-- ==== Sys2Proof/Laws/State.lean ====
section
/-! SUPPORT. The small lemmas of the state's updates: for every shared operation that changes the
state, what each field of the result is. Later proofs rewrite with these and unfold no update. -/

namespace Sys2Proof.Machine

open Sys2Proof.Config

/-! ### raise -/

@[simp] theorem raise_dev (r : Fault) (s : State) :
    (raise r s).dev = s.dev := rfl
@[simp] theorem raise_oar (r : Fault) (s : State) :
    (raise r s).oar = s.oar := rfl
@[simp] theorem raise_status (r : Fault) (s : State) :
    (raise r s).status = s.status := rfl
@[simp] theorem raise_selUnit (r : Fault) (s : State) :
    (raise r s).selUnit = s.selUnit := rfl
@[simp] theorem raise_openUnit (r : Fault) (s : State) :
    (raise r s).openUnit = s.openUnit := rfl
@[simp] theorem raise_dmaChan (r : Fault) (s : State) :
    (raise r s).dmaChan = s.dmaChan := rfl
@[simp] theorem raise_dmaNch (r : Fault) (s : State) :
    (raise r s).dmaNch = s.dmaNch := rfl
@[simp] theorem raise_run (r : Fault) (s : State) :
    (raise r s).run = .faulted r := rfl
@[simp] theorem raise_events (r : Fault) (s : State) :
    (raise r s).events = s.events := rfl
@[simp] theorem raise_others (r : Fault) (s : State) :
    (raise r s).others = s.others := rfl
@[simp] theorem raise_dmx (r : Fault) (s : State) :
    (raise r s).dmx = s.dmx := rfl
@[simp] theorem raise_acc (r : Fault) (s : State) :
    (raise r s).acc = s.acc := rfl
@[simp] theorem raise_keys (r : Fault) (s : State) :
    (raise r s).keys = s.keys := rfl
@[simp] theorem raise_pc (r : Fault) (s : State) :
    (raise r s).pc = s.pc := rfl
@[simp] theorem raise_mem (r : Fault) (s : State) :
    (raise r s).mem = s.mem := rfl
@[simp] theorem raise_store (r : Fault) (s : State) :
    (raise r s).store = s.store := rfl
@[simp] theorem raise_consoleIn (r : Fault) (s : State) :
    (raise r s).consoleIn = s.consoleIn := rfl
@[simp] theorem raise_consoleOut (r : Fault) (s : State) :
    (raise r s).consoleOut = s.consoleOut := rfl
@[simp] theorem raise_panel (r : Fault) (s : State) :
    (raise r s).panel = s.panel := rfl
@[simp] theorem raise_params (r : Fault) (s : State) :
    (raise r s).params = s.params := rfl
@[simp] theorem raise_draws (r : Fault) (s : State) :
    (raise r s).draws = s.draws := rfl
@[simp] theorem raise_inputs (r : Fault) (s : State) :
    (raise r s).inputs = s.inputs := rfl
@[simp] theorem raise_live (r : Fault) (s : State) :
    (raise r s).live = s.live := rfl

/-! ### advance -/

@[simp] theorem advance_dev (k : OrderKind) (s : State) :
    (advance k s).dev = s.dev := rfl
@[simp] theorem advance_oar (k : OrderKind) (s : State) :
    (advance k s).oar = s.oar + BitVec.ofNat 16 k.size := rfl
@[simp] theorem advance_status (k : OrderKind) (s : State) :
    (advance k s).status = s.status := rfl
@[simp] theorem advance_selUnit (k : OrderKind) (s : State) :
    (advance k s).selUnit = s.selUnit := rfl
@[simp] theorem advance_openUnit (k : OrderKind) (s : State) :
    (advance k s).openUnit = s.openUnit := rfl
@[simp] theorem advance_dmaChan (k : OrderKind) (s : State) :
    (advance k s).dmaChan = s.dmaChan := rfl
@[simp] theorem advance_dmaNch (k : OrderKind) (s : State) :
    (advance k s).dmaNch = s.dmaNch := rfl
@[simp] theorem advance_run (k : OrderKind) (s : State) :
    (advance k s).run = s.run := rfl
@[simp] theorem advance_events (k : OrderKind) (s : State) :
    (advance k s).events = s.events := rfl
@[simp] theorem advance_others (k : OrderKind) (s : State) :
    (advance k s).others = s.others := rfl
@[simp] theorem advance_dmx (k : OrderKind) (s : State) :
    (advance k s).dmx = s.dmx := rfl
@[simp] theorem advance_acc (k : OrderKind) (s : State) :
    (advance k s).acc = s.acc := rfl
@[simp] theorem advance_keys (k : OrderKind) (s : State) :
    (advance k s).keys = s.keys := rfl
@[simp] theorem advance_pc (k : OrderKind) (s : State) :
    (advance k s).pc = s.pc := rfl
@[simp] theorem advance_mem (k : OrderKind) (s : State) :
    (advance k s).mem = s.mem := rfl
@[simp] theorem advance_store (k : OrderKind) (s : State) :
    (advance k s).store = s.store := rfl
@[simp] theorem advance_consoleIn (k : OrderKind) (s : State) :
    (advance k s).consoleIn = s.consoleIn := rfl
@[simp] theorem advance_consoleOut (k : OrderKind) (s : State) :
    (advance k s).consoleOut = s.consoleOut := rfl
@[simp] theorem advance_panel (k : OrderKind) (s : State) :
    (advance k s).panel = s.panel := rfl
@[simp] theorem advance_params (k : OrderKind) (s : State) :
    (advance k s).params = s.params := rfl
@[simp] theorem advance_draws (k : OrderKind) (s : State) :
    (advance k s).draws = s.draws := rfl
@[simp] theorem advance_inputs (k : OrderKind) (s : State) :
    (advance k s).inputs = s.inputs := rfl
@[simp] theorem advance_live (k : OrderKind) (s : State) :
    (advance k s).live = s.live := rfl

/-! ### setNotReady -/

@[simp] theorem setNotReady_dev (s : State) :
    (setNotReady s).dev = s.dev := rfl
@[simp] theorem setNotReady_oar (s : State) :
    (setNotReady s).oar = s.oar := rfl
@[simp] theorem setNotReady_status (s : State) :
    (setNotReady s).status = s.status ||| s.params.notReadyMask := rfl
@[simp] theorem setNotReady_selUnit (s : State) :
    (setNotReady s).selUnit = s.selUnit := rfl
@[simp] theorem setNotReady_openUnit (s : State) :
    (setNotReady s).openUnit = s.openUnit := rfl
@[simp] theorem setNotReady_dmaChan (s : State) :
    (setNotReady s).dmaChan = s.dmaChan := rfl
@[simp] theorem setNotReady_dmaNch (s : State) :
    (setNotReady s).dmaNch = s.dmaNch := rfl
@[simp] theorem setNotReady_run (s : State) :
    (setNotReady s).run = s.run := rfl
@[simp] theorem setNotReady_events (s : State) :
    (setNotReady s).events = s.events := rfl
@[simp] theorem setNotReady_others (s : State) :
    (setNotReady s).others = s.others := rfl
@[simp] theorem setNotReady_dmx (s : State) :
    (setNotReady s).dmx = s.dmx := rfl
@[simp] theorem setNotReady_acc (s : State) :
    (setNotReady s).acc = s.acc := rfl
@[simp] theorem setNotReady_keys (s : State) :
    (setNotReady s).keys = s.keys := rfl
@[simp] theorem setNotReady_pc (s : State) :
    (setNotReady s).pc = s.pc := rfl
@[simp] theorem setNotReady_mem (s : State) :
    (setNotReady s).mem = s.mem := rfl
@[simp] theorem setNotReady_store (s : State) :
    (setNotReady s).store = s.store := rfl
@[simp] theorem setNotReady_consoleIn (s : State) :
    (setNotReady s).consoleIn = s.consoleIn := rfl
@[simp] theorem setNotReady_consoleOut (s : State) :
    (setNotReady s).consoleOut = s.consoleOut := rfl
@[simp] theorem setNotReady_panel (s : State) :
    (setNotReady s).panel = s.panel := rfl
@[simp] theorem setNotReady_params (s : State) :
    (setNotReady s).params = s.params := rfl
@[simp] theorem setNotReady_draws (s : State) :
    (setNotReady s).draws = s.draws := rfl
@[simp] theorem setNotReady_inputs (s : State) :
    (setNotReady s).inputs = s.inputs := rfl
@[simp] theorem setNotReady_live (s : State) :
    (setNotReady s).live = s.live := rfl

(Your task):
Your task is to transcribe, with no changes, only the lines of the listing above that lie between the line holding "theorem advance_live (k" and the line holding "(setNotReady s).keys = s.keys := rfl", inclusive.

(Problem solution):
@[simp] theorem advance_live (k : OrderKind) (s : State) :
    (advance k s).live = s.live := rfl

/-! ### setNotReady -/

@[simp] theorem setNotReady_dev (s : State) :
    (setNotReady s).dev = s.dev := rfl
@[simp] theorem setNotReady_oar (s : State) :
    (setNotReady s).oar = s.oar := rfl
@[simp] theorem setNotReady_status (s : State) :
    (setNotReady s).status = s.status ||| s.params.notReadyMask := rfl
@[simp] theorem setNotReady_selUnit (s : State) :
    (setNotReady s).selUnit = s.selUnit := rfl
@[simp] theorem setNotReady_openUnit (s : State) :
    (setNotReady s).openUnit = s.openUnit := rfl
@[simp] theorem setNotReady_dmaChan (s : State) :
    (setNotReady s).dmaChan = s.dmaChan := rfl
@[simp] theorem setNotReady_dmaNch (s : State) :
    (setNotReady s).dmaNch = s.dmaNch := rfl
@[simp] theorem setNotReady_run (s : State) :
    (setNotReady s).run = s.run := rfl
@[simp] theorem setNotReady_events (s : State) :
    (setNotReady s).events = s.events := rfl
@[simp] theorem setNotReady_others (s : State) :
    (setNotReady s).others = s.others := rfl
@[simp] theorem setNotReady_dmx (s : State) :
    (setNotReady s).dmx = s.dmx := rfl
@[simp] theorem setNotReady_acc (s : State) :
    (setNotReady s).acc = s.acc := rfl
@[simp] theorem setNotReady_keys (s : State) :
    (setNotReady s).keys = s.keys := rfl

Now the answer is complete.